M. Thomas Kerting. - Tout d'abord, des sociétés qui mesurent les polluants. Ainsi à Paris, la société Aria Technologies a lancé à l'été 2013 en version beta Aircity, un logiciel qui permet de représenter l'air de Paris en 3D avec les polluants qu'il contient. On peut très facilement imaginer qu'il devienne un filtre de lunettes connectées, ce qui permet de choisir sur le moment le meilleur chemin. L'expertise est également essentielle, pour aider l'accompagnement stratégique des grands groupes : la société la plus connue dans ce domaine est AirSur. De nombreuses solutions technologiques sont également en cours de développement. Le potentiel de la France est dans ce domaine exceptionnel. Enfin, en ce qui concerne la formation, la FIMEA vient de lancer une formation Qualité de l'air à destination des cadres territoriaux ; cette formation va être expérimentée dans le Val-de-Marne. Je pourrais donner encore bien d'autres exemples concrets.
M. Jean-François Husson, président. - Vous évoquez la richesse de la France en PME de pointe sur la qualité de l'air. Qu'est-ce qui manque pour passer de la PME au grand groupe ? Quelle est la taille du marché qui vous paraît s'ouvrir dans ce domaine ?
M. Thomas Kerting. - L'idée serait plutôt de passer de la petite taille à la taille moyenne, en multipliant les ETI dans la qualité de l'air. 80 % de l'écosystème d'innovations sur la qualité de l'air sont composés de sociétés de moins de 10 personnes : il faudrait accéder à une taille intermédiaire.
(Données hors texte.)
/-- Settles O34: under the derived schedule the half-rounds are taken back one by one, and the output
transformation takes back the first. -/
theorem decryptionScheduleInvertsEncryption : Obligations.DecryptionScheduleInvertsEncryption := by
  unfold Obligations.DecryptionScheduleInvertsEncryption
  intro k erk old p hk
  obtain ⟨heven, hpos⟩ := rounds_even_pos hk
  have hlast := roundState_decKeys k hk erk old p (k.rounds - 1) (by omega)
  have hblock : load (crypt romTables (crypt romTables p erk k.rounds).out (decKeys erk k old) k.rounds).out =
      load p := by
    rw [load_crypt_out _ _ _ heven hpos, hlast, Nat.sub_self, rkGroup_decKeys _ _ _ _ le_rfl,
      if_pos (.inr rfl), Nat.sub_self]
    exact (congrArg (Block.xor · _) (map_plain_map_plain (n := 1) (m := 0) rfl _)).trans
      (block_xor_cancel_right _ _)
  rw [← bytes_load (crypt romTables _ _ _).out, hblock, bytes_load]

/-- Settles O35: the three published vectors are computed. -/
theorem publishedVectorsAreReproduced : Obligations.PublishedVectorsAreReproduced := by
  unfold Obligations.PublishedVectorsAreReproduced
  intro k hk
  cases k with
  | unset => exact absurd rfl hk
  | k128 | k192 | k256 => decide +kernel

end Sys2Proof.Machine
end

section
/-! GF(2^8) (`spec/40_table_builder.md` rules R55, R56, R58): the product is bilinear over XOR, so its laws
are checked on powers of two; and the powers of any generator give the same inverses, hence the same tables. -/

namespace Sys2Proof.Machine

/-! ## Bytes as sums of powers of two -/

/-- The bits of a byte, from bit 0 on, added one by one. -/
def bitSum (b : Byte) (n : Nat) : Byte :=
  (List.range n).foldl (fun x i => if b.getLsbD i then x ^^^ 1#8 <<< i else x) 0

theorem bitSum_eight (b : Byte) : bitSum b 8 = b := by
  revert b
  decide

/-- What holds of 0 and of the powers of two and passes to sums holds of every byte. -/
theorem byte_induction {P : Byte → Prop} (hzero : P 0) (hpow : ∀ i : Fin 8, P (1#8 <<< i.val))
    (hxor : ∀ a b, P a → P b → P (a ^^^ b)) (b : Byte) : P b := by
  have hsum : ∀ n, n ≤ 8 → P (bitSum b n) := by
    intro n hn
    induction n with
    | zero => exact hzero
    | succ n ih =>
      rw [bitSum, List.range_succ, List.foldl_append]
      change P (if b.getLsbD n then bitSum b n ^^^ 1#8 <<< n else bitSum b n)
      split
      · exact hxor _ _ (ih (by omega)) (hpow ⟨n, by omega⟩)
      · exact ih (by omega)
  exact bitSum_eight b ▸ hsum 8 le_rfl

/-! ## The product -/

/-- A word if a bit is 1. -/
def bitTimes (b : Bool) (x : BitVec 9) : BitVec 9 := if b then x else 0

theorem bitTimes_xor_left (a b : Bool) (x : BitVec 9) :
    bitTimes (a ^^ b) x = bitTimes a x ^^^ bitTimes b x := by
  cases a <;> cases b <;> simp [bitTimes]

theorem bitTimes_xor_right (b : Bool) (x y : BitVec 9) :
    bitTimes b (x ^^^ y) = bitTimes b x ^^^ bitTimes b y := by
  cases b <;> simp [bitTimes]

theorem ite_xor_eq_bitTimes (b : Bool) (r x : BitVec 9) :
    (if b = true then r ^^^ x else r) = r ^^^ bitTimes b x := by
  cases b <;> simp [bitTimes]

theorem gfDouble_xor (x y : BitVec 9) : gfDouble (x ^^^ y) = gfDouble x ^^^ gfDouble y := by
  simp only [gfDouble, ite_xor_eq_bitTimes, BitVec.shiftLeft_xor_distrib, BitVec.getLsbD_xor,
    bitTimes_xor_left]
  ac_rfl

/-- The loop of rule R55 is linear in the bits it reads and the sum it starts from. -/
theorem gfMulLoop_xor_right (b c : Byte) (k n : Nat) (r r' aa : BitVec 9) :
    gfMulLoop (b ^^^ c) k n (r ^^^ r') aa = gfMulLoop b k n r aa ^^^ gfMulLoop c k n r' aa := by
  induction k generalizing n r r' aa with
  | zero => rfl
  | succ k ih =>
    simp only [gfMulLoop, ite_xor_eq_bitTimes, BitVec.getLsbD_xor, bitTimes_xor_left, ← ih]
    ac_rfl

/-- The loop of rule R55 is linear in the multiple it adds. -/
theorem gfMulLoop_xor_left (b : Byte) (k n : Nat) (r r' aa aa' : BitVec 9) :
    gfMulLoop b k n (r ^^^ r') (aa ^^^ aa') = gfMulLoop b k n r aa ^^^ gfMulLoop b k n r' aa' := by
  induction k generalizing n r r' aa aa' with
  | zero => rfl
  | succ k ih =>
    simp only [gfMulLoop, ite_xor_eq_bitTimes, bitTimes_xor_right, gfDouble_xor, ← ih]
    ac_rfl

theorem gfMul_xor_right (a b c : Byte) : gfMul a (b ^^^ c) = gfMul a b ^^^ gfMul a c := by
  simp only [gfMul, ← BitVec.setWidth_xor, ← gfMulLoop_xor_right, BitVec.xor_self, BitVec.ofNat_eq_ofNat]

theorem gfMul_xor_left (a b c : Byte) : gfMul (a ^^^ b) c = gfMul a c ^^^ gfMul b c := by
  simp only [gfMul, ← BitVec.setWidth_xor, ← gfMulLoop_xor_left, BitVec.xor_self, BitVec.ofNat_eq_ofNat]

theorem gfMul_zero_right (a : Byte) : gfMul a 0 = 0 := by
  have hzero := gfMul_xor_right a 0 0
  rwa [BitVec.xor_self, BitVec.xor_self] at hzero

theorem gfMul_zero_left (a : Byte) : gfMul 0 a = 0 := by
  have hzero := gfMul_xor_left 0 0 a
  rwa [BitVec.xor_self, BitVec.xor_self] at hzero

/-- Products of powers of two, where the laws of a bilinear product are checked. -/
theorem gfMul_comm_pow : ∀ i j : Fin 8,
    gfMul (1#8 <<< i.val) (1#8 <<< j.val) = gfMul (1#8 <<< j.val) (1#8 <<< i.val) := by
  decide

theorem gfMul_assoc_pow : ∀ i j k : Fin 8,
    gfMul (gfMul (1#8 <<< i.val) (1#8 <<< j.val)) (1#8 <<< k.val) =
      gfMul (1#8 <<< i.val) (gfMul (1#8 <<< j.val) (1#8 <<< k.val)) := by
  decide +kernel

theorem gfMul_comm (a b : Byte) : gfMul a b = gfMul b a := by
  induction a using byte_induction with
  | hzero => rw [gfMul_zero_left, gfMul_zero_right]
  | hxor a a' ha ha' => rw [gfMul_xor_left, gfMul_xor_right, ha, ha']
  | hpow i =>
    induction b using byte_induction with
    | hzero => rw [gfMul_zero_left, gfMul_zero_right]
    | hxor b b' hb hb' => rw [gfMul_xor_left, gfMul_xor_right, hb, hb']
    | hpow j => exact gfMul_comm_pow i j

theorem gfMul_assoc (a b c : Byte) : gfMul (gfMul a b) c = gfMul a (gfMul b c) := by
  induction a using byte_induction with
  | hzero => simp only [gfMul_zero_left]
  | hxor a a' ha ha' => simp only [gfMul_xor_left, ha, ha']
  | hpow i =>
    induction b using byte_induction with
    | hzero => simp only [gfMul_zero_left, gfMul_zero_right]
    | hxor b b' hb hb' => simp only [gfMul_xor_left, gfMul_xor_right, hb, hb']
    | hpow j =>
      induction c using byte_induction with
      | hzero => simp only [gfMul_zero_right]
      | hxor c c' hc hc' => simp only [gfMul_xor_right, hc, hc']
      | hpow k => exact gfMul_assoc_pow i j k

theorem gfMul_one_right (a : Byte) : gfMul a 1 = a := by
  revert a
  decide

theorem gfMul_one_left (a : Byte) : gfMul 1 a = a := by
  rw [gfMul_comm, gfMul_one_right]

/-- Settles O15: the laws from bilinearity, the inverse by rule R59 over the printed tables. -/
theorem gfMulIsAFieldProduct : Obligations.GfMulIsAFieldProduct := by
  unfold Obligations.GfMulIsAFieldProduct
  exact ⟨gfMul_comm, gfMul_xor_right, gfMul_assoc,
    fun a => ⟨gfMul_zero_right a, gfMul_zero_left a, gfMul_one_right a⟩,
    fun a ha => ⟨_, gfMul_inv_rows a ha⟩, by decide⟩

/-! ## Powers -/

theorem expAt_add (g : Byte) (m n : Nat) : expAt g (m + n) = gfMul (expAt g m) (expAt g n) := by
  induction n with
  | zero => exact (gfMul_one_right _).symm
  | succ n ih => rw [← Nat.add_assoc, expAt, ih, expAt, gfMul_assoc]

theorem expAt_one_left (n : Nat) : expAt 1 n = 1 := by
  induction n with
  | zero => rfl
  | succ n ih => rw [expAt, ih, gfMul_one_right]

theorem expAt_expAt (g : Byte) (m n : Nat) : expAt (expAt g m) n = expAt g (m * n) := by
  induction n with
  | zero => rfl
  | succ n ih => rw [expAt, ih, Nat.mul_succ, expAt_add]

/-- A nonzero byte is a power of `GEN`, and `EXP[255]` is 1 (rules R56, R59). -/
theorem expAt_255 {g : Byte} (hg : g ≠ 0) : expAt g 255 = 1 := by
  obtain ⟨n, -, hpow⟩ := isGenerator_gen g hg
  have hgen : expAt gen 255 = 1 := by
    have hentry : look (romTable expRows) 255 = 1 := by decide
    rwa [← buildExp_gen, look_buildExp] at hentry
  rw [← hpow, expAt_expAt, Nat.mul_comm, ← expAt_expAt, hgen, expAt_one_left]

/-- Powers of a nonzero byte depend on the exponent modulo 255. -/
theorem expAt_mod {g : Byte} (hg : g ≠ 0) (n : Nat) : expAt g (n % 255) = expAt g n := by
  have hturns : expAt g (255 * (n / 255)) = 1 := by
    rw [← expAt_expAt, expAt_255 hg, expAt_one_left]
  calc expAt g (n % 255) = gfMul (expAt g (255 * (n / 255))) (expAt g (n % 255)) := by
        rw [hturns, gfMul_one_left]
    _ = expAt g n := by rw [← expAt_add, Nat.div_add_mod]

/-! ## The tables of any generator -/

theorem isGenerator_ne_zero {g : Byte} (hg : IsGenerator g) : g ≠ 0 := by
  have hpow : expAt g 1 ≠ 0 := expAt_ne_zero hg (by decide)
  rwa [expAt, expAt, gfMul_one_left] at hpow

/-- With the tables of a generator `INV` and `POW247` are powers of their argument: `g` to the power
`255 - l` is that of `254 * l` (rules R59, R62). -/
theorem inv_pow247_of_isGenerator {g : Byte} (hg : IsGenerator g) {i : Byte} (hi : i ≠ 0) :
    inv (buildExp g) (buildLog (buildExp g)) i = expAt i 254 ∧
    pow247 (buildExp g) (buildLog (buildExp g)) i = expAt i 247 := by
  obtain ⟨hexp, hrange⟩ := isLogOf_buildLog hg i hi
  rw [inv_of_ne_zero _ _ hi, pow247_of_ne_zero _ _ hi]
  generalize (look (buildLog (buildExp g)) i) = l at hexp hrange
  have hne := isGenerator_ne_zero hg
  have hinv : (255 - l.toNat) % 255 = (l.toNat * 254) % 255 := by omega
  rw [look_buildExp] at hexp
  rw [look_buildExp, look_buildExp, BitVec.toNat_ofNat, BitVec.toNat_ofNat,
    Nat.mod_eq_of_lt (by omega : 255 - l.toNat < 2 ^ 8), Nat.mod_eq_of_lt (by omega : _ < 2 ^ 8), ← hexp,
    expAt_expAt, expAt_expAt, expAt_mod hne, Nat.mul_comm 247, ← expAt_mod hne (255 - l.toNat), hinv,
    expAt_mod hne]
  exact ⟨rfl, rfl⟩

/-- The S-boxes are the same for every generator (rule R58). -/
theorem sboxes_of_isGenerator {g g' : Byte} (hg : IsGenerator g) (hg' : IsGenerator g') (a b : BitMatrix) :
    buildS1 a (buildExp g) (buildLog (buildExp g)) = buildS1 a (buildExp g') (buildLog (buildExp g')) ∧
    buildS2 b (buildExp g) (buildLog (buildExp g)) = buildS2 b (buildExp g') (buildLog (buildExp g')) := by
  have hpowers : ∀ i,
      inv (buildExp g) (buildLog (buildExp g)) i = inv (buildExp g') (buildLog (buildExp g')) i ∧
      pow247 (buildExp g) (buildLog (buildExp g)) i = pow247 (buildExp g') (buildLog (buildExp g')) i := by
    intro i
    by_cases hi : i = 0
    · subst hi
      simp only [inv_zero, pow247_zero, and_self]
    · simp only [inv_pow247_of_isGenerator hg hi, inv_pow247_of_isGenerator hg' hi, and_self]
  exact ⟨by rw [buildS1, buildS1, funext fun i => (hpowers i).1],
    by rw [buildS2, buildS2, funext fun i => (hpowers i).2]⟩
Nous avons plusieurs raisons d'être confiants ; L'Etat et les pouvoirs publics peuvent accélérer le processus en soutenant les entreprises, notamment à l'export, comme le font les Etats-Unis ou l'Allemagne. Il faut également que les grilles de financement des projets intègrent la qualité de l'air, ce qui n'est pas encore suffisamment le cas.
Mme Leila Aïchi, rapporteure. -Comment expliquez-vous ce manque de prise en compte ?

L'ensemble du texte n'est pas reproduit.